Fortunately, it’s pretty clear that this probability distribution is far from unique. First, note that every probability distribution on states will induce some density matrix. This follows from the discussion above; alternatively, the density matrix is given explicitly by $$ \rho[p] = \int d |\psi\rangle\; p(\psi)\; |\psi\rangle\langle\psi| \text. $$ Now count dimensions. The space of density matrices is $2^{2Q}$ dimensional, give or take. The space of possible probability distributions on the continuous space of states? Ah… many more dimensions there.

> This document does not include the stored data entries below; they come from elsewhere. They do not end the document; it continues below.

/-- R323: an OPEN. -/
def execAmqOpen (t : Tile) (i peerChan : BitVec 6) (s : State) : Host.Outcome State Fault Refusal :=
  runA (openA t i.toNat peerChan.toNat) s

/-- R324: a CLOSE. -/
def execAmqClose (t : Tile) (i : BitVec 6) (s : State) : Host.Outcome State Fault Refusal := runA (closeA t i.toNat) s

/-- R326: a GO. -/
def execAmqSendGo (t : Tile) (c : CoreIx) (v : W64) (s : State) : Host.Outcome State Fault Refusal :=
  runA (sendGoA t c v.toNat) s

/-- R331: a write of AQ_CI. -/
def execAqCiWrite (t : Tile) (q : Fin 8) (v : BitVec 16) (s : State) : Host.Outcome State Fault Refusal :=
  runA (aqCiWriteA t q v.toNat) s

/-- R338: a write of AQ_CFG. -/
def execAqCfgWrite (t : Tile) (q : Fin 8) (v : W64) (s : State) : Host.Outcome State Fault Refusal :=
  runA (aqCfgWriteA t q v) s

/-- R339: a write of AMQ_CHAN_CFG. -/
def execAmqChanCfgWrite (t : Tile) (i : BitVec 6) (v : W64) (s : State) : Host.Outcome State Fault Refusal :=
  runA (chanCfgWriteA t i.toNat v) s

end Sys2Proof.Machine
end

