-- ==== Sys2Proof/Machine/HifBase.lean ====
section
/-!
DEFINITION. Sys2Proof/Machine/HifBase.lean: the host port's errors, MSI-X (R568 to R570), the host memory window (R563, R564, R566, R575)
and the resets and power states of the port (R571).
-/
namespace Sys2Proof.Machine

/-! ### Errors -/

/-- An error of the host port: its bit of HIF_STAT, the first one in HIF_ERR_INFO, and its event. -/
def hifErr (bit : Fld) (cause bar addr : Nat) : Act := seqA [
  effA [setBit (dk .HIF_STAT) bit],
  (fun s => if dfld s .HIF_ERR_INFO f_HIF_ERR_INFO_VALID = 1 then []
    else [.reg (dk .HIF_ERR_INFO) (BitVec.ofNat 64 (2 ^ 63 + cause * 2 ^ 59 + bar * 2 ^ 48 + addr % 2 ^ 47))]),
  fun s => raiseErr 0x0701 2 cause 0 (regOf s (dk .HIF_ERR_INFO)).toNat s]

/-- R559, R560: an error of an access to BAR0 or BAR2. -/
def barErr (bar off : Nat) : Act := seqA [
  effA [.cnt (dk .HIF_BAR_ERR_CNT) f_HIF_BAR_ERR_CNT_COUNT 1], hifErr f_HIF_STAT_BAR_ERR 5 bar off]

/-- R562: a doorbell error on a page. -/
def dbErr (page : Nat) : Act := seqA [
  effA [.cnt (dk .HIF_DB_ERR_CNT) f_HIF_DB_ERR_CNT_COUNT 1], hifErr f_HIF_STAT_DB_ERR 6 4 page]

/-- A write of software to HIF_STAT: the VALID of HIF_ERR_INFO clears when every W1C bit is clear. -/
def hifStatW1c (v en : W64) : Act := fun s =>
  let w := accWrite (regFields (dk .HIF_STAT)) (regOf s (dk .HIF_STAT)) v en
  .reg (dk .HIF_STAT) w :: (if bitsOf w.toNat 0 4 = 0 then [.fld (dk .HIF_ERR_INFO) f_HIF_ERR_INFO_VALID 0] else [])

/-- A write to a HIF_DB_MAP entry: one that breaks its alignment, or names a tile with x ≥ W, is ignored and sets DB_ERR. -/
def dbMapWr (d : Nat) (v en : W64) : Act := fun s =>
  let k := dk .HIF_DB_MAP d
  let w := accWrite (regFields k) (regOf s k) v en
  let align := if fget w f_HIF_DB_MAP_W32 = 1 then 4 else 8
  if fget w f_HIF_DB_MAP_OFFSET % align ≠ 0 ∨ (fget w f_HIF_DB_MAP_DEV = 0 ∧ nTiles s ≤ fget w f_HIF_DB_MAP_TILE) then
    [setBit (dk .HIF_STAT) f_HIF_STAT_DB_ERR]
  else [.reg k w]

/-! ### MSI-X (R568) -/

/-- A write to HIF_MSIX_TRIG, or any other raise of a vector: it becomes pending. -/
def msixRaise (v : Nat) : Act := fun s => [.setMsixPend (s.msixPend ||| 2 ^ (v % 256))]

/-- The link is up, the function is in D0, and Bus Master Enable is 1. -/
def hostBusOk (s : State) : Bool :=
  dfld s .HIF_STAT f_HIF_STAT_LINK_UP == 1 && dfld s .HIF_STAT f_HIF_STAT_BME == 1 && dfld s .HIF_STAT f_HIF_STAT_D3HOT == 0

/-- The Mask bit of a vector is 0. -/
def msixUnmasked (s : State) (v : Nat) : Bool := bitOf (msixTblAt s (2 * v + 1)).toNat 32

/-- R568, R570: a pending vector's message is sent. -/
def msixSendA (v : Nat) : Act := fun s =>
  if bitOf s.msixPend v ∧ s.pci.msixEn ∧ !s.pci.fmask ∧ msixUnmasked s v ∧ hostBusOk s then
    [.setMsixPend (s.msixPend &&& (2 ^ 256 - 1 - 2 ^ v)), .cnt (dk .HIF_MSIX_CNT) f_HIF_MSIX_CNT_COUNT 1,
     .setTlpOut [⟨true, (msixTblAt s (2 * v)).toNat, 4, leBytes 4 ((msixTblAt s (2 * v + 1)).toNat % 2 ^ 32), false, false, false⟩]]
  else []

/-! ### The host memory window (R563, R564) -/

/-- The packet of a flight that a gate hands to the host port. -/
def hostFlight (s : State) (p : BnPkt) : Option BnFlight :=
  s.bn.find? (fun f => f.ej && (f.exit == some 16 || f.exit == some 17) && f.pkt == p)

/-- Where a length falls into pieces of at most `m` bytes that do not cross 4 KiB. -/
def tlpCuts (m : Nat) : Nat → Nat → Nat → List (Nat × Nat)
  | 0, _, _ => []
  | _, _, 0 => []
  | k + 1, a, n => 
    let c := min n (min m (4096 - a % 4096))
    (a, c) :: tlpCuts m k (a + c) (n - c)

/-- The offset in the host memory window of a packet's address. -/
def hostOff (p : BnPkt) : Nat := p.addr.toNat % 2 ^ 40

/-- R564: how a host-window access ends that is not performed: cause 1 down, 2 an invalid entry, 3 UR or CA, 4 a timeout. -/
def hwinEnd (gate : Nat) (p : BnPkt) (cause : Nat) : Act := seqA [
  effA [match cause with
    | 1 => .cnt (dk .HIF_HWIN_DOWN_CNT) f_HIF_HWIN_DOWN_CNT_COUNT 1
    | 2 => .cnt (dk .HIF_HWIN_INV_CNT) f_HIF_HWIN_INV_CNT_COUNT 1
    | 3 => .cnt (dk .HIF_HWIN_ERR_CNT) f_HIF_HWIN_ERR_CNT_COUNT 1
    | _ => .cnt (dk .HIF_HWIN_TMO_CNT) f_HIF_HWIN_TMO_CNT_COUNT 1],
  hifErr f_HIF_STAT_HWIN_ERR cause 0 (0x040000000000 + hostOff p),
  bnAnswer gate p (if cause = 2 ∨ cause = 3 then stAddr else stDown) [] []]

/-- The POISON sideband of a byte of a packet's data. -/
def flitBad (psn : List Bool) (off : Nat) : Bool := psn.getD (off / 64) false

/-- R563, R564: the gate takes a host-window packet. -/
def hostWindowA (p : BnPkt) : Act := fun s =>
  match hostFlight s p with
  | none => []
  | some f =>
    let off := hostOff p
    let e := regOf s (dk .HIF_HWIN (off / 2 ^ 30))
    let op := p.op.toNat
    let take := effA [.setBn (s.bn.erase f)]
    if !hostBusOk s then seqA [take, hwinEnd f.at_ p 1] s
    else if fget e f_HIF_HWIN_VALID = 0 then seqA [take, hwinEnd f.at_ p 2] s
    else
      let base := fget e f_HIF_HWIN_HADDR * 2 ^ 30 + off % 2 ^ 30
      let ro := fget e f_HIF_HWIN_RO == 1
      let ns := fget e f_HIF_HWIN_NS == 1
      if op = opRdReq then
        let n := p.len.toNat
        let cuts := tlpCuts s.pci.mrrs n base n
        seqA [take, effA [
          .setTlpOut (cuts.map (fun c => ⟨false, c.1, c.2, [], false, ro, ns⟩)),
          .setHostRd (s.hostRd ++ [⟨p, f.at_, cuts.map (fun c => (c.1 - base, c.2)), stOK, List.replicate n 0,
            List.replicate (ceilDiv n 64) false⟩])]] s
      else if op = opWr then
        let cuts := tlpCuts s.pci.mps p.data.length base p.data.length
        seqA [take, effA [
          .setTlpOut (cuts.map (fun c => ⟨true, c.1, c.2, (p.data.drop (c.1 - base)).take c.2,
            (List.range c.2).any (fun i => flitBad p.psn (c.1 - base + i)), ro, ns⟩))],
          bnAnswer f.at_ p stOK [] []] s
      else seqA [take, bnAnswer f.at_ p stAddr [] []] s

/-- A read at the host ends with its RD_RSP once every Memory Read of it has been answered. -/
def hostRdEnd (r : HostRd) : Act := fun s =>
  if r.left ≠ [] then [.setHostRd (s.hostRd ++ [r])]
  else if r.st = stOK ∨ r.st = stPoisoned then bnAnswer r.gate r.pkt r.st r.got r.psn s
  else bnAnswer r.gate r.pkt r.st [] [] s

/-- The read in progress `k` and the length of its Memory Read at an offset. -/
def hostRdAt (s : State) (k off : Nat) : Option (HostRd × Nat) :=
  match s.hostRd[k]? with
  | none => none
  | some r => (r.left.find? (fun c => c.1 == off)).map (fun c => (r, c.2))

/-- R564: a completion for a Memory Read of the device. -/
def hostCplA (k off : Nat) (e : HostEnd) (data : List Byte) : Act := fun s =>
  match hostRdAt s k off with
  | none => []
  | some (r, n) =>
    let left := r.left.filter (fun c => c.1 != off)
    let got := r.got.take off ++ sliceZ data 0 n ++ r.got.drop (off + n)
    let flits := (List.range r.psn.length).map (fun i => r.psn.getD i false
      || (e == .ep && decide (off < 64 * (i + 1) ∧ 64 * i < off + n)))
    seqA [effA [.setHostRd (s.hostRd.eraseIdx k)],
      (match e with
       | .data => hostRdEnd { r with left := left, got := got }
       | .ep => seqA [effA [.cnt (dk .HIF_HWIN_PSN_CNT) f_HIF_HWIN_PSN_CNT_COUNT 1],
          (fun s => raiseErr 0x0701 1 0 0 (regOf s (dk .HIF_ERR_INFO)).toNat s),
          hostRdEnd { r with left := left, got := got, psn := flits, st := stMerge r.st stPoisoned }]
       | .refused => hwinEnd r.gate r.pkt 3)] s

/-- R566: a Memory Read of the device gets no completion in time. -/
def hostTmoA (k off : Nat) : Act := fun s =>
  match hostRdAt s k off with
  | none => []
  | some (r, _) => if s.pci.ctoDis then [] else seqA [effA [.setHostRd (s.hostRd.eraseIdx k)], hwinEnd r.gate r.pkt 4] s

/-! ### Resets and power states (R571) -/

/-- R571, R575: host-window reads in flight end with DEST_DOWN. -/
def hostReadsEnd : Act := fun s => seqA [effA [.setHostRd []], eachA s.hostRd (fun r => hwinEnd r.gate r.pkt 1)] s

/-- The registers of the host port. `all` is false for PERST_N, which leaves HIF_HWIN, HIF_DB_MAP, HIF_EVT_VEC and HIF_CFG. -/
def hifRegs (s : State) (all : Bool) : List Nat :=
  let keep : List DReg := if all then [] else [.HIF_HWIN, .HIF_DB_MAP, .HIF_EVT_VEC, .HIF_CFG]
  let rs : List DReg := [.HIF_CFG, .HIF_STAT, .HIF_BAR2_VBASE, .HIF_ERR_INFO, .HIF_MSIX_TRIG, .HIF_HWIN_DOWN_CNT, .HIF_HWIN_INV_CNT,
    .HIF_HWIN_ERR_CNT, .HIF_HWIN_TMO_CNT, .HIF_HWIN_PSN_CNT, .HIF_BAR_ERR_CNT, .HIF_DB_CNT, .HIF_DB_ERR_CNT, .HIF_CPL_WD_CNT,
    .HIF_MSIX_CNT, .HIF_DB_MAP, .HIF_EVT_VEC, .HIF_HWIN]
  let idxs := (rs.filter (fun r => !keep.contains r)).map DReg.ctorIdx
  (s.regs.filter (fun e => idxs.contains (e.1 / 65536))).map (·.1)

/-- R571: the host port returns to reset. What the device has begun for a host request carries on, and its answer is discarded. -/
def hifReset (all : Bool) : Act := seqA [
  (fun s => [.regsClr (hifRegs s all), .setMsixPend 0, .clrMsixTbl (s.msixTbl.map (·.1)), .setPci PciCfg.init,
    .setHostQ ((s.hostQ.filter (·.taken)).map (fun r => { r with dead := true })),
    .setDoe none, .setDoeAns none]),
  hostReadsEnd]

/-- R571: the host port is reset or its link goes down. -/
def hostDown (all : Bool) : Act := fun s =>
  seqA [whenA (dfld s .HIF_STAT f_HIF_STAT_LINK_UP == 1) (raiseErr 0x0702 2 0 0 0), hifReset all] s

/-! ### The commands -/

/-- R564: the gate takes a host-window packet. -/
def execHostWindowRequest (p : BnPkt) (s : State) : Host.Outcome State Fault Refusal := runA (hostWindowA p) s

/-- R564: a completion arrives for the Memory Read at an offset of the read in progress `k`. -/
def execHostCompletionReceive (k off : Nat) (st : HostEnd) (data : List Byte) (s : State) : Host.Outcome State Fault Refusal :=
  runA (hostCplA k off st data) s

/-- R566: a Memory Read gets no completion in time. -/
def execHostCplTimeout (k off : Nat) (s : State) : Host.Outcome State Fault Refusal := runA (hostTmoA k off) s

/-- R568: a pending vector is sent. -/
def execMsixSend (v : BitVec 8) (s : State) : Host.Outcome State Fault Refusal := runA (msixSendA v.toNat) s

/-- R569: a write to HIF_MSIX_TRIG. -/
def execHifMsixTrigWrite (v : BitVec 8) (s : State) : Host.Outcome State Fault Refusal := runA (msixRaise v.toNat) s

/-- R571: PERST_N, or a hot reset. -/
def execPerstNAssert (_hot : Bool) (s : State) : Host.Outcome State Fault Refusal := runA (hostDown false) s

/-- R571: the host link goes down. -/
def execHostLinkDown (s : State) : Host.Outcome State Fault Refusal := runA (hostDown false) s

/-- R571: D3hot; host-window accesses end with DEST_DOWN. -/
def execD3hotEnter (s : State) : Host.Outcome State Fault Refusal :=
  runA (seqA [effA [setBit (dk .HIF_STAT) f_HIF_STAT_D3HOT], hostReadsEnd]) s

/-- R571: the function returns to D0. -/
def execD3hotExit (s : State) : Host.Outcome State Fault Refusal :=
  runA (effA [.fld (dk .HIF_STAT) f_HIF_STAT_D3HOT 0]) s

/-- R571: the link completes training; `bme` and `cfg` are what the host then sets in the function's configuration space. -/
def execHostLinkUp (flit : Bool) (speed : BitVec 3) (width : BitVec 5) (bme : Bool) (cfg : PciCfg) (s : State) :
    Host.Outcome State Fault Refusal :=
  runA (effA [setBit (dk .HIF_STAT) f_HIF_STAT_LINK_UP, .fld (dk .HIF_STAT) f_HIF_STAT_FLIT (b2n flit),
    .fld (dk .HIF_STAT) f_HIF_STAT_SPEED speed.toNat, .fld (dk .HIF_STAT) f_HIF_STAT_WIDTH width.toNat,
    .fld (dk .HIF_STAT) f_HIF_STAT_BME (b2n bme), .setPci cfg]) s

/-- The updates of `execBar2Resize`. -/
def bar2ResizeAct (log2 : BitVec 6) : Act := fun s =>
  if s.pci.mse = false ∧ 30 ≤ log2.toNat ∧ log2.toNat ≤ 37 then [.setPci { s.pci with bar2 := log2.toNat }] else []

/-- R556, R574: the size of BAR2 changes only while Memory Space Enable is 0, to a power of two from 1 GiB to 128 GiB. -/
def execBar2Resize (log2 : BitVec 6) (s : State) : Host.Outcome State Fault Refusal :=
  runA (bar2ResizeAct log2) s

end Sys2Proof.Machine
end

So, many more probability distributions compatible with the thermal density matrix should exist. As far as I know, finding natural such probability distributions is largely unexplored territory. (There’s one induced by ergodicity and the time-evolution operator $e^{-i H t}$, although I’m not even sure if it’s unique.) Nevertheless, one such (approximate) construction is given by Sugiura and Shimizu. Start with a uniform (i.e., $SU(2^Q)$-symmetric) distribution on the space of states, corresponding to an infinite temperature ensemble. Now take one state, and apply the operator $e^{-H / (2T)}$. Lastly, if you think of states as being vectors in a Hilbert space, then normalize the result; if you think of states as rays, this is of course unnecessary.

In the thermodynamic limit, expectation values with respect to this distribution match the canonical quantum ensemble described above. In fact, in that limit, a single quantum state sampled from this ensemble yields (almost certainly) all the correct expectation values. A careful proof is given in the paper; a nice physical argument follows just as it would for a classical system. In the infinite-volume limit, we can consider multiple sub-systems each individually in the thermodynamic limit and all uncoupled from each other. Therefore, what appears to be a single thermodynamic “sample” actually contains infinitely many, equally thermodynamic samples.